Traduit de l'Américain en 2020 et publié aux éditions Quai Voltaire, Retour à Martha's Vineyard est un de ces romans qui donnent l'impression (l'illusion ?) de comprendre un tout petit peu mieux cet étrange pays, devenu si incompréhensible, que sont les États-Unis - comme les romans de Richard Ford.
Trois garçons, amis d'Université, s'étaient réunis pour la dernière fois dans la maison de vacances de l'un d'eux, Lincoln ; avec eux se trouvait le "4ème mousquetaire", la belle Jacy. On était en 1971. Deux ans auparavant, ils avaient tiré au sort leur mobilisation pour partir au Viet-Nam ; et Mickey, le fils de prolo, avait tiré le n° 9... Les deux autres, Teddy et Lincoln, étaient moins menacés de partir, ayant tiré de meilleurs numéros. Ils avaient achevé leur diplôme, et avaient organisé cette soirée d'adieu. Et, à l'issue du week-end, Jacy avait dispary, sans que personne ne sache jamais ce qu'elle était devenue.
Plus de quarante ans plus tard, les trois amis, devenus sexagénaires, se retrouvent pour un ultime rendez-vous ; Lincoln est devenu agent immobilier, plutôt riche - il a échappé de justesse à la ruine pendant la crise de 2008 ; Teddy est éditeur et toujours célibataire : un accident de jeunesse l'a privé de toute possibilité de séduire une femme. Quant à Mickey, il est resté fidèle à lui-même, musicien de rock, motard... Et bien entendu, tous trois sont obsédés par la disparue.
C'est Mickey, finalement, qui donnera la clé du mystère, véritable plongée dans l'horreur des familles bourgeoises américaines, fondées sur l'apparence et le mensonge : Jacy en a été victime toute sa vie.

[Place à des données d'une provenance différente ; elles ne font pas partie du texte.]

-- ==== Sys2Proof/Tests/Slice0.lean ====
section
/-!
SUPPORT. The model's own tests: ill-formed terms that WellFormed refuses, words written out from the spec's encodings with
the instruction each decodes to, one step of every kind of instruction on a start state of the spec's own vectors
(spec/95_test_vectors.md and spec/96_test_vectors_thumb_system.md: every expected value stands there), and for every
statement with hypotheses a concrete state and operands that meet all of them.
-/

namespace Sys2Proof.Tests

open Sys2Proof.Machine Sys2Proof.Claims

/-! ## Helpers -/

/-- A 32-bit word of a number. -/
def word (n : Nat) : Word := BitVec.ofNat 32 n

/-- A start state of the spec's vectors: the reset state with registers, flags (NZCV as a number) and aligned words of
memory set, and an instruction placed where the next step fetches. -/
def start (thumb : Bool) (base instr : Nat) (regs : List (Nat × Nat)) (nzcv : Nat) (mem : List (Nat × Nat)) : State :=
  let s0 : State := { State.reset with
    t := thumb, n := nzcv.testBit 3, z := nzcv.testBit 2, c := nzcv.testBit 1, v := nzcv.testBit 0 }
  let s1 := regs.foldl (fun s d => s.setReg (BitVec.ofNat 4 d.1) (word d.2)) s0
  let s2 := mem.foldl (fun s d => s.store32 (word d.1) (word d.2)) s1
  (s2.setPc (word (base + if thumb then 2 else 4))).withFetchWord (if thumb then 16 else 32) instr

/-- The step answers a next state with these registers, flags, next fetch address and words of memory. -/
def ends (r : Result) (regs : List (Nat × Nat)) (nzcv next : Nat) (mem : List (Nat × Nat)) : Bool :=
  match r with
  | .next t =>
    regs.all (fun d => t.reg (BitVec.ofNat 4 d.1) == word d.2) && t.fetchAddress == word next &&
      (t.n == nzcv.testBit 3 && t.z == nzcv.testBit 2 && t.c == nzcv.testBit 1 && t.v == nzcv.testBit 0) &&
      mem.all fun d => t.wordAt (word d.1) == word d.2
  | .fault _ => false
  | .refused _ => false

/-! ## Well-formedness: one ill-formed term for each check, and a well-formed one beside it -/

/-- R104: the encoding of a test with S = 0 is not the test. -/
theorem test_wellFormed_test_needs_s : (Instr.cmpImm ⟨.al, false, 1#4, 0#4, 0#4, 1#8⟩).wellFormed = false := by decide

theorem test_wellFormed_test_with_s : (Instr.cmpRegReg ⟨.al, true, 1#4, 0#4, 2#4, .lsl, 3#4⟩).wellFormed = true := by
  decide

/-- R115: a post-indexed transfer with W = 1 is the user-mode variant. -/
theorem test_wellFormed_post_needs_w0 : (Instr.ldrImmPost ⟨.al, true, true, 1#4, 0#4, 4#12⟩).wellFormed = false := by
  decide

/-- R109: a user-mode variant has W = 1. -/
theorem test_wellFormed_user_needs_w1 : (Instr.strtReg ⟨.al, true, false, 1#4, 0#4, 0#5, .lsl, 2#4⟩).wellFormed = false := by
  decide

theorem test_wellFormed_user_with_w1 : (Instr.ldrbtImm ⟨.al, true, true, 1#4, 0#4, 4#12⟩).wellFormed = true := by decide

/-- R22: a 3-bit field names `x[0]` to `x[7]` only. -/
theorem test_wellFormed_low_shift : (Instr.tLslImm ⟨1#5, 0#4, 8#4⟩).wellFormed = false := by decide

theorem test_wellFormed_low_addReg : (Instr.tAddReg ⟨8#4, 0#4, 0#4⟩).wellFormed = false := by decide

theorem test_wellFormed_low_addImm : (Instr.tAddImm3 ⟨1#3, 15#4, 0#4⟩).wellFormed = false := by decide

theorem test_wellFormed_low_imm8 : (Instr.tMovImm8 ⟨8#4, 0#8⟩).wellFormed = false := by decide

theorem test_wellFormed_low_alu : (Instr.tAnd ⟨0#4, 9#4⟩).wellFormed = false := by decide

theorem test_wellFormed_low_word8 : (Instr.tLdrSp ⟨13#4, 0#8⟩).wellFormed = false := by decide

theorem test_wellFormed_low_regOff : (Instr.tStrReg ⟨0#4, 8#4, 0#4⟩).wellFormed = false := by decide

theorem test_wellFormed_low_immOff : (Instr.tLdrImm ⟨0#5, 8#4, 0#4⟩).wellFormed = false := by decide

theorem test_wellFormed_low_block : (Instr.tLdmia ⟨14#4, 1#8⟩).wellFormed = false := by decide

theorem test_wellFormed_high_is_free : (Instr.tMovHi ⟨15#4, 14#4⟩).wellFormed = true := by decide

À travers ces personnages attachants, transparaît une Amérique très sombre, crispée sur un ordre social rigide, où derrière une morale de façade (les "sœurs" de Jacy à l'Université veillent jalousement sur sa vertu...) se cachent les pires turpitudes... Le père adoptif de Jacy se révèle à la fois incestueux et escroc, tandis que sa mère ferme les yeux sur ce qu'il fait ; le voisin, un chef d'œuvre de vulgarité, vote pour Trump, les femmes n'ont d'autre perspective que d'épouser sans amour un homme qui ne leur apportera rien en sacrifiant leur propre carrière...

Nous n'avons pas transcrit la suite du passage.